## Task details
Copy, word for word, the lines of the entries below between the one with "def ahbRecord : List" and the one with "each check -/", inclusive, and leave out everything else.

## Dataset entries

-- ==== Sys2Proof/Tests/Slice0.lean ====
section
/-!
SUPPORT. Tests. Expected values come from spec/95_test_vectors.md (vectors V1 to V166) and from the worked examples of the
section files; each theorem names its source. The theorems named `witness_` show a state and operands that meet all the
hypotheses of one statement of Sys2Proof/Certificates/Slice0/Obligations.lean.
-/

namespace Sys2Proof.Tests

open Sys2Proof Sys2Proof.Machine

-- One test at a time: the tests evaluated side by side need more memory than the check gives.
set_option Elab.async false

/-! ## Helpers -/

/-- The next state, where there is one. -/
def nextOf (o : Host.Outcome State Fault Refusal) (s : State) : State :=
  match o with
  | .next t => t
  | .fault _ => s
  | .refused _ => s

/-- The state after an instruction. -/
def after (i : Instr) (s : State) : State :=
  nextOf (exec i s) s

/-- The module enabled, one device of 64 MiB in bank 0, a flash model: the state after the boot of section 3.0 of the
vectors, as far as these tests need it. -/
def enabled : State :=
  { State.reset with
    params.flashModel := true
    regs.mcr0 := 0xFF000000
    regs.flshcr0 := #v[0x10000, 0, 0, 0]
    regs.flshcr2 := #v[0x20000305, 0, 0, 0] }

/-- The same with BACKEND answering the next command with the entries `es`. -/
def answering (es : List Entry) : State :=
  { enabled with sched := answerTurns es }

/-- `State.reset` under the tag `XipBlocking`. -/
def xip : State :=
  { State.reset with params.modeTag := .xipBlocking }

/-- A first entry whose first three bytes are the JEDEC id of the mock. -/
def idEntry : Entry :=
  ⟨0xC2, 0x85, 0x3A, 0, 0, 0, 0, 0⟩

/-- An entry of eight equal bytes. -/
def filler (b : Byte) : Entry :=
  ⟨b, b, b, b, b, b, b, b⟩

/-- The record of R246. -/
def ahbRecord : List Word :=
  [0, 0x20, 0, 1] ++ List.replicate 28 0 ++ [0xFF, 0xFFFF, 0x20, 0, 0, 1, 1, 1, 1, 1]

/-- A request without payload. -/
def words (r0 r1 r2 : Word) : Encoded :=
  .request ⟨r0, r1, r2, .bytes []⟩

/-! ## Well-formedness: an ill-formed term for each check -/

theorem test_wf_stop : (Instr.stop 1 0).wellFormed = false ∧ (Instr.stop 0 1).wellFormed = false ∧
    (Instr.stop 0 0).wellFormed = true := by decide

theorem test_wf_raddr : (Instr.raddrSdr 0 12).wellFormed = false ∧ (Instr.raddrDdr 3 40).wellFormed = false ∧
    (Instr.raddrDdr 3 32).wellFormed = true := by decide

theorem test_wf_data : (Instr.writeSdr 0 1).wellFormed = false ∧ (Instr.writeDdr 0 1).wellFormed = false ∧
    (Instr.readSdr 0 1).wellFormed = false ∧ (Instr.readDdr 0 1).wellFormed = false := by decide

theorem test_wf_kind : (Instr.lutb 16).wellFormed = false ∧ (Instr.ipx 16 none 0 []).wellFormed = false ∧
    (Instr.ipx 5 none 65536 []).wellFormed = false := by decide

theorem test_wf_wrcfg1 : (Instr.wrcfg1 0 []).wellFormed = false ∧ (Instr.wrcfg1 2 [1]).wellFormed = false ∧
    (Instr.wrcfg1 5 [1, 2, 3, 4, 5]).wellFormed = false := by decide

theorem test_wf_wrcfg2 : (Instr.wrcfg2 0 []).wellFormed = false ∧ (Instr.wrcfg2 2 [1]).wellFormed = false ∧
    (Instr.wrcfg2 5 [1, 2, 3, 4, 5]).wellFormed = false := by decide

theorem test_wf_wrcfg3 : (Instr.wrcfg3 0 []).wellFormed = false ∧ (Instr.wrcfg3 2 [1]).wellFormed = false ∧
    (Instr.wrcfg3 5 [1, 2, 3, 4, 5]).wellFormed = false := by decide

theorem test_wf_xwrite : (Instr.xwrite 0 []).wellFormed = false ∧ (Instr.xwrite 0 [1, 2]).wellFormed = false := by decide

theorem test_wf_records : (Instr.ahbcfg []).wellFormed = false ∧
    (Instr.ahbcfg ([16] ++ List.replicate 41 0)).wellFormed = false ∧ (Instr.devcfg [4, 0, 0, 0]).wellFormed = false ∧
    (Instr.devcfg [3, 0, 0]).wellFormed = false ∧ (Instr.dllcalc [0, 0, 0, 2]).wellFormed = false := by decide

theorem test_wf_window : (Instr.winrd 0 0).wellFormed = false ∧ (Instr.winwr 0 0 []).wellFormed = false ∧
    (Instr.winwr 0 2 [1]).wellFormed = false := by decide

/-! ## Decoding (sections 2.1 and 2.4 of the vectors) -/

/-- V1 to V13. -/
theorem test_decode_lut :
    [0x0000, 0x0406, 0x8705, 0x0818, 0x8B20, 0x2000, 0xA300, 0x2600, 0xA700, 0x3206, 0xB314, 0x3000, 0x05FF].map
      decodeLut16 =
    [some (.stop 0 0), some (.cmdSdr 0 0x06), some (.cmdDdr 3 0x05), some (.raddrSdr 0 24), some (.raddrDdr 3 32),
     some (.writeSdr 0 0), some (.writeDdr 3 0), some (.readSdr 2 0), some (.readDdr 3 0), some (.dummySdr 2 6),
     some (.dummyDdr 3 20), some (.dummySdr 0 0), some (.cmdSdr 1 0xFF)] := by decide

/-- Section 2.1: an opcode the builder does not emit (R113, R142). -/
theorem test_decode_lut_reserved : decode (.half 0x0C00) = .error (.unknownOp 3) := by decide

/-- V37. -/
theorem test_decode_builder : decode (words 0x00000101 0 0) = .ok (.lutb 1) := by decide

/-- V38 to V47. -/
theorem test_decode_commands :
    decode (words 0x00010502 0x1000 0x10) = .ok (.ipx 5 (some 0x1000) 16 []) ∧
    decode (words 0x00000002 0 0) = .ok (.ipx 0 none 0 []) ∧
    decode (.request ⟨0x00000B02, 0, 1, .bytes [0x02]⟩) = .ok (.ipx 11 none 1 [0x02]) ∧
    decode (words 0x00000003 0 0) = .ok .wren ∧ decode (words 0x00000004 0 0) = .ok .wrdi ∧
    decode (words 0x00000005 0 0) = .ok .rdsr ∧ decode (words 0x00000006 0 0) = .ok .rdid ∧
    decode (words 0x00000007 0x20000 0) = .ok (.erase 0x20000) ∧
    decode (words 0x00000008 0 0) = .ok .rsten ∧ decode (words 0x00000009 0 0) = .ok .rst := by decide

/-- V48 to V53. -/
theorem test_decode_configuration_commands :
    decode (words 0x0000000A 0 0) = .ok .rdcfg1 ∧ decode (words 0x0000000B 0 0) = .ok .rdcfg2 ∧
    decode (words 0x0000000C 0 0) = .ok .rdcfg3 ∧
    decode (.request ⟨0x0000000D, 0, 1, .bytes [0x02]⟩) = .ok (.wrcfg1 1 [0x02]) ∧
    decode (.request ⟨0x0000000E, 0, 2, .bytes [0x07, 0x00]⟩) = .ok (.wrcfg2 2 [0x07, 0x00]) ∧
    decode (.request ⟨0x0000000F, 0, 4, .bytes [0x11, 0x22, 0x33, 0x44]⟩) = .ok (.wrcfg3 4 [0x11, 0x22, 0x33, 0x44]) ∧
    decode (words 0x00000010 0 0) = .ok .pwrup ∧ decode (words 0x00000011 0 0) = .ok .pwrdn ∧
    decode (words 0x00000012 0 0) = .ok .lock ∧ decode (words 0x00000013 0 0) = .ok .unlock := by decide

/-- V54, V55, V61, V62. -/
theorem test_decode_window :
    decode (.request ⟨0x00000014, 0x10000040, 0, .bytes [0xA5]⟩) = .ok (.xwrite 0x10000040 [0xA5]) ∧
    decode (.request ⟨0x00000018, 0, 0, .words ahbRecord⟩) = .ok (.ahbcfg ahbRecord) ∧
    decode (words 0x00000020 0x10000100 4) = .ok (.winrd 0x10000100 4) ∧
    decode (.request ⟨0x00000021, 0x10000040, 4, .bytes [1, 2, 3, 4]⟩) = .ok (.winwr 0x10000040 4 [1, 2, 3, 4]) := by
  decide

## Answer space
def ahbRecord : List Word :=
  [0, 0x20, 0, 1] ++ List.replicate 28 0 ++ [0xFF, 0xFFFF, 0x20, 0, 0, 1, 1, 1, 1, 1]

/-- A request without payload. -/
def words (r0 r1 r2 : Word) : Encoded :=
  .request ⟨r0, r1, r2, .bytes []⟩

/-! ## Well-formedness: an ill-formed term for each check -/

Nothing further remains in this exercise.